• Problem description
Locate the line that contains "cons h hs ih =>" in the entries below, then repeat it and every following line through the line that contains "(h : readPlain", exactly, and no others.
=== Begin Enclosure ===
-- ==== Sys2Proof/Laws/Memory.lean ====
section
/-! SUPPORT. What the operations over memory can do: each keeps the canonical form, a read changes no byte, and a write
changes the bytes that it names. -/

namespace Sys2Proof.Machine

open Sys2Proof

theorem reset_memory_wf : Memory.wf State.reset.mem = true := rfl

/-! ### Writes of bytes -/

theorem setByte_wf {s : State} (k : Nat) (b : Byte) (h : Memory.wf s.mem = true) : Memory.wf (s.setByte k b).mem = true :=
  Tab.wf_set unwritten s.mem k b h

theorem setBytes_wf (kbs : List (Nat × Byte)) {s : State} (h : Memory.wf s.mem = true) :
    Memory.wf (kbs.foldl (fun s kb => s.setByte kb.1 kb.2) s).mem = true := by
  induction kbs generalizing s with
  | nil => exact h
  | cons kb kbs ih => exact ih (setByte_wf kb.1 kb.2 h)

theorem writeBytes_mem (s : State) (kbs : List (Nat × Byte)) :
    (s.writeBytes kbs).mem = (kbs.foldl (fun s kb => s.setByte kb.1 kb.2) s).mem := rfl

theorem writeBytes_wf {s : State} (kbs : List (Nat × Byte)) (h : Memory.wf s.mem = true) :
    Memory.wf (s.writeBytes kbs).mem = true := setBytes_wf kbs h

theorem writeNat_wf {s : State} (k n x : Nat) (h : Memory.wf s.mem = true) : Memory.wf (s.writeNat k n x).mem = true :=
  writeBytes_wf _ h

/-- A byte that a list of writes does not name stays. -/
theorem setBytes_byte_of_notMem (kbs : List (Nat × Byte)) (s : State) {j : Nat} (h : j ∉ kbs.map (·.1)) :
    (kbs.foldl (fun s kb => s.setByte kb.1 kb.2) s).byte j = s.byte j := by
  induction kbs generalizing s with
  | nil => rfl
  | cons kb kbs ih =>
    simp only [List.map_cons, List.mem_cons, not_or] at h
    rw [List.foldl_cons, ih _ h.2, State.setByte_byte_of_ne s kb.2 h.1]

theorem writeBytes_byte_of_notMem (s : State) (kbs : List (Nat × Byte)) {j : Nat} (h : j ∉ kbs.map (·.1)) :
    (s.writeBytes kbs).byte j = s.byte j := setBytes_byte_of_notMem kbs s h

/-! ### Page marks -/

/-- A page mark rewrites at most one byte, in the entry used. -/
theorem touch_mem (s : State) (w : Who) (b : Bool) (t : Touch) :
    (touch s w b t).mem = s.mem ∨ ∃ x, (touch s w b t).mem = Tab.set unwritten s.mem (t.2.2 + 1) x := by
  unfold touch
  generalize (if b then 0xC else 0x4 : Nat) = n
  dsimp only
  by_cases h : ((tlbFind s w.die w.ctx.asid t.1).isSome && (t.2.1 ||| n * 256) == t.2.1) = true
  · rw [if_pos h]
    exact .inl rfl
  · rw [if_neg h]
    exact .inr ⟨_, rfl⟩

theorem touch_wf {s : State} (w : Who) (b : Bool) (t : Touch) (h : Memory.wf s.mem = true) :
    Memory.wf (touch s w b t).mem = true := by
  rcases touch_mem s w b t with hm | ⟨x, hm⟩
  · rw [hm]
    exact h
  · rw [hm]
    exact Tab.wf_set unwritten s.mem _ x h

theorem touchAll_wf (ts : List Touch) {s : State} (w : Who) (b : Bool) (h : Memory.wf s.mem = true) :
    Memory.wf (touchAll s w b ts).mem = true := by
  unfold touchAll
  induction ts generalizing s with
  | nil => exact h
  | cons t ts ih => exact ih (touch_wf w b t h)

theorem touch_byte_of_ne {s : State} (w : Who) (b : Bool) (t : Touch) {j : Nat} (h : j ≠ t.2.2 + 1) :
    (touch s w b t).byte j = s.byte j := by
  unfold State.byte
  rcases touch_mem s w b t with hm | ⟨x, hm⟩
  · rw [hm]
  · rw [hm]
    exact Tab.get_set_of_ne unwritten s.mem x h

theorem touchAll_byte_of_notMem (ts : List Touch) (s : State) (w : Who) (b : Bool) {j : Nat}
    (h : j ∉ ts.map (fun t => t.2.2 + 1)) : (touchAll s w b ts).byte j = s.byte j := by
  unfold touchAll
  induction ts generalizing s with
  | nil => rfl
  | cons t ts ih =>
    simp only [List.map_cons, List.mem_cons, not_or] at h
    rw [List.foldl_cons, ih _ h.2, touch_byte_of_ne w b t h.1]

/-- What a resolution answers: the requests in order, each with its bytes and their virtual addresses, and a state that differs by page
marks. -/
theorem resolveAll_ok {s : State} {w : Who} {k : AccK} {m : Bool} {al : DWord → Nat → Nat} {rs : List Req}
    {hs : List (Req × List Hit)} {s1 : State} (h : resolveAll s w k m al rs = .ok (hs, s1)) :
    ∃ ys, collect (rs.map fun r => resolve s w k r.1 r.2.1 r.2.2 (al r.2.1 r.2.2)) = .ok ys ∧
      hs = (rs.zip (ys.map (·.1))).map (fun x => (x.1, atVa x.1.2.1 x.2)) ∧
      s1 = touchAll s w k.writes (ys.flatMap (·.2)) := by
  unfold resolveAll at h
  simp only [List.map_map] at h
  split at h
  · cases h
  · split at h
    · cases h
    · rename_i ys hys
      split at h
      · cases h
      · simp only [Except.ok.injEq, Prod.mk.injEq] at h
        exact ⟨ys, hys, h.1.symm, h.2.symm⟩

theorem resolveAll_wf {s : State} {w : Who} {k : AccK} {m : Bool} {al : DWord → Nat → Nat} {rs : List Req}
    {hs : List (Req × List Hit)} {s1 : State} (h : resolveAll s w k m al rs = .ok (hs, s1)) (hw : Memory.wf s.mem = true) :
    Memory.wf s1.mem = true := by
  obtain ⟨ys, -, -, rfl⟩ := resolveAll_ok h
  exact touchAll_wf _ w _ hw

/-! ### What changes no byte -/

@[simp] theorem setHb_mem (s : State) (me : Nat) (a : AgHb) : (s.setHb me a).mem = s.mem := by
  unfold State.setHb
  split <;> rfl

@[simp] theorem bump_mem (s : State) (me : Nat) : (s.bump me).mem = s.mem := setHb_mem _ _ _
@[simp] theorem released_mem (s : State) (me : Nat) : (s.released me).mem = s.mem := setHb_mem _ _ _
@[simp] theorem learn_mem (s : State) (me : Nat) (c : Clk) : (s.learn me c).mem = s.mem := setHb_mem _ _ _
@[simp] theorem setChan_mem (s : State) (c : Chan) (xs : List Clk) : (s.setChan c xs).mem = s.mem := rfl

@[simp] theorem post_mem (s : State) (c : Chan) (x : Clk) : (s.post c x).mem = s.mem := by
  unfold State.post
  split <;> rfl

/-- A chain of updates that change no byte changes none. -/
theorem foldl_mem {α : Type} (f : State → α → State) (h : ∀ s a, (f s a).mem = s.mem) (xs : List α) (s : State) :
    (xs.foldl f s).mem = s.mem := by
  induction xs generalizing s with
  | nil => rfl
  | cons x xs ih => rw [List.foldl_cons, ih, h]

@[simp] theorem releaseTo_mem (s : State) (ag : Agent) (cs : List Chan) : (releaseTo s ag cs).mem = s.mem := by
  unfold releaseTo
  simp only [State.release_mem, released_mem]
  exact foldl_mem _ (fun _ _ => post_mem _ _ _) _ _

@[simp] theorem cleanse_mem (s : State) (ks : List Nat) : (s.cleanse ks).mem = s.mem := rfl

@[simp] theorem acquires_mem (s : State) (me : Nat) : (s.acquires me).mem = s.mem := by
  unfold State.acquires
  dsimp only
  split
  · exact setHb_mem _ _ _
  · rfl

@[simp] theorem readFrom_mem (s : State) (w : Who) (rs : List Rel) : (s.readFrom w rs).mem = s.mem := by
  unfold State.readFrom
  dsimp only
  split
  · rw [foldl_mem _ (fun _ _ => learn_mem _ _ _), acquires_mem, setHb_mem]
  · exact setHb_mem _ _ _

/-! ### Reads -/

@[simp] theorem record_mem (s : State) (w : Who) (b m : Bool) (k : Nat) : (record s w b m k).mem = s.mem := rfl
@[simp] theorem corrected_mem (s : State) : s.corrected.mem = s.mem := rfl

@[simp] theorem correctAt_mem (s : State) (k : Nat) : (correctAt s k).mem = s.mem := by
  unfold correctAt
  dsimp only
  split <;> split <;> rfl

@[simp] theorem pickInstant_mem (s : State) (ns : List Nat) : (pickInstant s ns).2.mem = s.mem := by
  unfold pickInstant
  split <;> rfl

@[simp] theorem readHit_mem (s : State) (w : Who) (r : Bool) (h : Hit) : (readHit s w r h).2.2.mem = s.mem :=
  pickInstant_mem s _

@[simp] theorem readEach_mem (hs : List Hit) (s : State) (w : Who) (m : Bool) : (readEach s w m hs).2.mem = s.mem := by
  induction hs generalizing s with
  | nil => rfl
  | cons h hs ih =>
    simp only [readEach]
    rw [ih, readHit_mem]

@[simp] theorem recordReads_mem (s : State) (w : Who) (m : Bool) (hs : List Hit) : (recordReads s w m hs).mem = s.mem := by
  unfold recordReads
  refine foldl_mem _ (fun s h => ?_) _ _
  split <;> rfl

/-- Reading bytes changes none. -/
@[simp] theorem readHits_mem (hs : List Hit) (s : State) (w : Who) (m : Bool) : (readHits s w m hs).2.mem = s.mem := by
  have hc : (hs.foldl (fun s h => correctAt s h.key) s).mem = s.mem := foldl_mem _ (fun s h => correctAt_mem s h.key) hs s
  unfold readHits
  dsimp only
  split <;> split <;> simp [hc]

@[simp] theorem readByteLanes_mem (hs : List (Req × List Hit)) (s : State) (w : Who) (m : Bool) :
    (readByteLanes s w m hs).2.mem = s.mem := by
  induction hs generalizing s with
  | nil => rfl
  | cons x hs ih =>
    simp only [readByteLanes]
    rw [ih]
    simp

@[simp] theorem readLanes_mem (hs : List (Req × List Hit)) (s : State) (w : Who) (m : Bool) :
    (readLanes s w m hs).2.mem = s.mem := readByteLanes_mem hs s w m

theorem readPlain_wf {s : State} {w : Who} {k : AccK} {a : DWord} {n al : Nat} {bs : List Byte} {s1 : State}
    (h : readPlain s w k a n al = .ok (bs, s1)) (hw : Memory.wf s.mem = true) : Memory.wf s1.mem = true := by
  unfold readPlain at h
  cases hr : resolveAll s w k true (fun _ _ => al) [(none, a, n)] with
  | error e => simp [hr] at h
  | ok p =>
    obtain ⟨hs, s2⟩ := p
    simp only [hr] at h
    by_cases hf : (!(if w.asks = true then farHits w.got (hs.flatMap (·.2)) else []).isEmpty) = true
    · rw [if_pos hf] at h
      cases h
    · rw [if_neg hf] at h
      split at h
      · cases h
      · simp only [Except.ok.injEq] at h
        have := congrArg (fun x : List Byte × State => x.2.mem) h
        dsimp only at this
        rw [← this, readHits_mem]
        exact resolveAll_wf hr hw

/-! ### Writes of accesses -/

theorem recordAll_mem (hs : List Hit) (s : State) (w : Who) (m : Bool) :
    (hs.foldl (fun s h => if h.tracked then record s w true m h.key else s) s).mem = s.mem := by
  refine foldl_mem _ (fun s h => ?_) _ _
  split <;> rfl

@[simp] theorem sendFlit_mem (s : State) (p ty d ns tag : Nat) (r : Option FarReq) (pl : List Byte) :
    (sendFlit s p ty d ns tag r pl).mem = s.mem := rfl

@[simp] theorem sendWrites_mem (s : State) (w : Who) (hbs : List (Hit × Byte)) : (sendWrites s w hbs).mem = s.mem := by
  unfold sendWrites
  refine foldl_mem _ (fun s r => ?_) _ _
  split
  · rfl
  · split <;> rfl

/-- The bytes of one access, put in place one by one. -/
def putBytes (w : Who) (m : Bool) (r : State) (s : State) (hbs : List (Hit × Byte)) : State :=
  hbs.foldl (fun (t : State) x => t.putByte (wrecOf r w m x.1) x.2) s

theorem putBytes_wf (w : Who) (m : Bool) (r : State) (hbs : List (Hit × Byte)) {s : State} (h : Memory.wf s.mem = true) :
    Memory.wf (putBytes w m r s hbs).mem = true := by
  unfold putBytes
  induction hbs generalizing s with
  | nil => exact h
  | cons x xs ih => exact ih (Tab.wf_set unwritten s.mem _ _ h)

theorem putBytes_byte_of_notMem (w : Who) (m : Bool) (r : State) (hbs : List (Hit × Byte)) (s : State) {j : Nat}
    (h : j ∉ hbs.map (·.1.key)) : (putBytes w m r s hbs).byte j = s.byte j := by
  unfold putBytes
  induction hbs generalizing s with
  | nil => rfl
  | cons x xs ih =>
    simp only [List.map_cons, List.mem_cons, not_or] at h
    rw [List.foldl_cons, ih _ h.2]
    exact Tab.get_set_of_ne unwritten s.mem _ h.1

theorem writeOnce_mem (s : State) (w : Who) (m : Bool) (hbs : List (Hit × Byte)) :
    (writeOnce s w m hbs).mem = (putBytes w m s s hbs).mem := rfl

theorem writeOnce_wf {s : State} (w : Who) (m : Bool) (hbs : List (Hit × Byte)) (h : Memory.wf s.mem = true) :
    Memory.wf (writeOnce s w m hbs).mem = true := putBytes_wf w m s hbs h

theorem writeOnce_byte_of_notMem (s : State) (w : Who) (m : Bool) (hbs : List (Hit × Byte)) {j : Nat}
    (h : j ∉ hbs.map (·.1.key)) : (writeOnce s w m hbs).byte j = s.byte j := putBytes_byte_of_notMem w m s hbs s h

theorem writeHits_wf {s : State} (w : Who) (m : Bool) (hs : List Hit) (bs : List Byte) (h : Memory.wf s.mem = true) :
    Memory.wf (writeHits s w m hs bs).mem = true := by
  unfold writeHits
  dsimp only
  rw [sendWrites_mem, cleanse_mem]
  have h1 := writeOnce_wf (s := hs.foldl (fun s h => if h.tracked then record s w true m h.key else s) s) w m
    ((hs.zip bs).take 8) (by rw [recordAll_mem]; exact h)
  split
  · exact writeOnce_wf w m _ h1
  · exact h1

theorem writeHits_byte_of_notMem (s : State) (w : Who) (m : Bool) (hs : List Hit) (bs : List Byte) {j : Nat}
    (h : j ∉ hs.map (·.key)) : (writeHits s w m hs bs).byte j = s.byte j := by
  have hz : ∀ xs : List (Hit × Byte), (∀ x ∈ xs, x ∈ hs.zip bs) → j ∉ xs.map (·.1.key) := by
    intro xs hx hj
    simp only [List.mem_map] at hj
    obtain ⟨x, hm, rfl⟩ := hj
    exact h (List.mem_map_of_mem (List.of_mem_zip (hx x hm)).1)
  have h1 := writeOnce_byte_of_notMem (hs.foldl (fun s h => if h.tracked then record s w true m h.key else s) s) w m
    ((hs.zip bs).take 8) (hz _ fun x hx => List.mem_of_mem_take hx)
  have h0 : (hs.foldl (fun s h => if h.tracked then record s w true m h.key else s) s).byte j = s.byte j := by
    unfold State.byte
    rw [recordAll_mem]
  unfold writeHits State.byte
  dsimp only
  rw [sendWrites_mem, cleanse_mem]
  split
  · exact (writeOnce_byte_of_notMem _ w m _ (hz _ fun x hx => List.mem_of_mem_drop hx)).trans (h1.trans h0)
  · exact h1.trans h0

theorem writePlain_wf {s : State} {w : Who} {a : DWord} {al : Nat} {bs : List Byte} {s1 : State}
    (h : writePlain s w a al bs = .ok s1) (hw : Memory.wf s.mem = true) : Memory.wf s1.mem = true := by
  unfold writePlain at h
  split at h
  · cases h
  · rename_i hs s2 hr
    simp only [Except.ok.injEq] at h
    rw [← h]
    exact writeHits_wf w true _ bs (resolveAll_wf hr hw)

theorem writeLanes_wf (hs : List (Req × List Hit)) {s : State} (w : Who) (m : Bool) (d : Nat → List Byte)
    (h : Memory.wf s.mem = true) : Memory.wf (writeLanes s w m hs d).mem = true := by
  unfold writeLanes
  rw [cleanse_mem]
  generalize hf : (fun (s : State) (x : Req × List Hit) => writeHits s w m x.2 (d (laneOf x.1))) = f
  induction hs generalizing s with
  | nil => exact h
  | cons x hs ih =>
    rw [List.foldl_cons]
    apply ih
    rw [← hf]
    exact writeHits_wf w m x.2 _ h

/-- A store changes only the bytes that its requests resolve to. -/
theorem writeLanes_byte_of_notMem (hs : List (Req × List Hit)) (s : State) (w : Who) (m : Bool) (d : Nat → List Byte) {j : Nat}
    (h : ∀ x ∈ hs, j ∉ x.2.map (·.key)) : (writeLanes s w m hs d).byte j = s.byte j := by
  suffices hh : ∀ s : State, (hs.foldl (fun (s : State) x => writeHits s w m x.2 (d (laneOf x.1))) s).byte j = s.byte j from hh s
  induction hs with
  | nil => exact fun _ => rfl
  | cons x hs ih =>
    intro s
    rw [List.foldl_cons, ih fun y hy => h y (List.mem_cons_of_mem _ hy)]
    exact writeHits_byte_of_notMem s w m x.2 _ (h x List.mem_cons_self)

@[simp] theorem startOp_mem (s : State) (cx : Cx) (k : OpK) (ws : List Wr) (fl : BitVec 5) (b : Option Nat) :
    (startOp s cx k ws fl b).mem = s.mem := by
  unfold startOp startHb
  dsimp only
  split <;> simp

@[simp] theorem startLater_mem (s : State) (cx : Cx) (k : OpK) (rs : List Ref) : (startLater s cx k rs).mem = s.mem := by
  unfold startLater
  simp

/-! ### Accesses from outside the module -/

theorem extWrite_wf {s : State} (w : Who) (kbs : List (Nat × Byte)) (h : Memory.wf s.mem = true) :
    Memory.wf (extWrite s w kbs).mem = true := by
  unfold extWrite
  rw [released_mem]
  exact writeHits_wf w true _ _ h

@[simp] theorem extRead_mem (s : State) (w : Who) (ks : List Nat) : (extRead s w ks).2.mem = s.mem := readHits_mem _ s w true

end Sys2Proof.Machine
end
=== End Enclosure ===
• Result
  | cons h hs ih =>
    simp only [readEach]
    rw [ih, readHit_mem]

@[simp] theorem recordReads_mem (s : State) (w : Who) (m : Bool) (hs : List Hit) : (recordReads s w m hs).mem = s.mem := by
  unfold recordReads
  refine foldl_mem _ (fun s h => ?_) _ _
  split <;> rfl

/-- Reading bytes changes none. -/
@[simp] theorem readHits_mem (hs : List Hit) (s : State) (w : Who) (m : Bool) : (readHits s w m hs).2.mem = s.mem := by
  have hc : (hs.foldl (fun s h => correctAt s h.key) s).mem = s.mem := foldl_mem _ (fun s h => correctAt_mem s h.key) hs s
  unfold readHits
  dsimp only
  split <;> split <;> simp [hc]

@[simp] theorem readByteLanes_mem (hs : List (Req × List Hit)) (s : State) (w : Who) (m : Bool) :
    (readByteLanes s w m hs).2.mem = s.mem := by
  induction hs generalizing s with
  | nil => rfl
  | cons x hs ih =>
    simp only [readByteLanes]
    rw [ih]
    simp

@[simp] theorem readLanes_mem (hs : List (Req × List Hit)) (s : State) (w : Who) (m : Bool) :
    (readLanes s w m hs).2.mem = s.mem := readByteLanes_mem hs s w m

theorem readPlain_wf {s : State} {w : Who} {k : AccK} {a : DWord} {n al : Nat} {bs : List Byte} {s1 : State}
    (h : readPlain s w k a n al = .ok (bs, s1)) (hw : Memory.wf s.mem = true) : Memory.wf s1.mem = true := by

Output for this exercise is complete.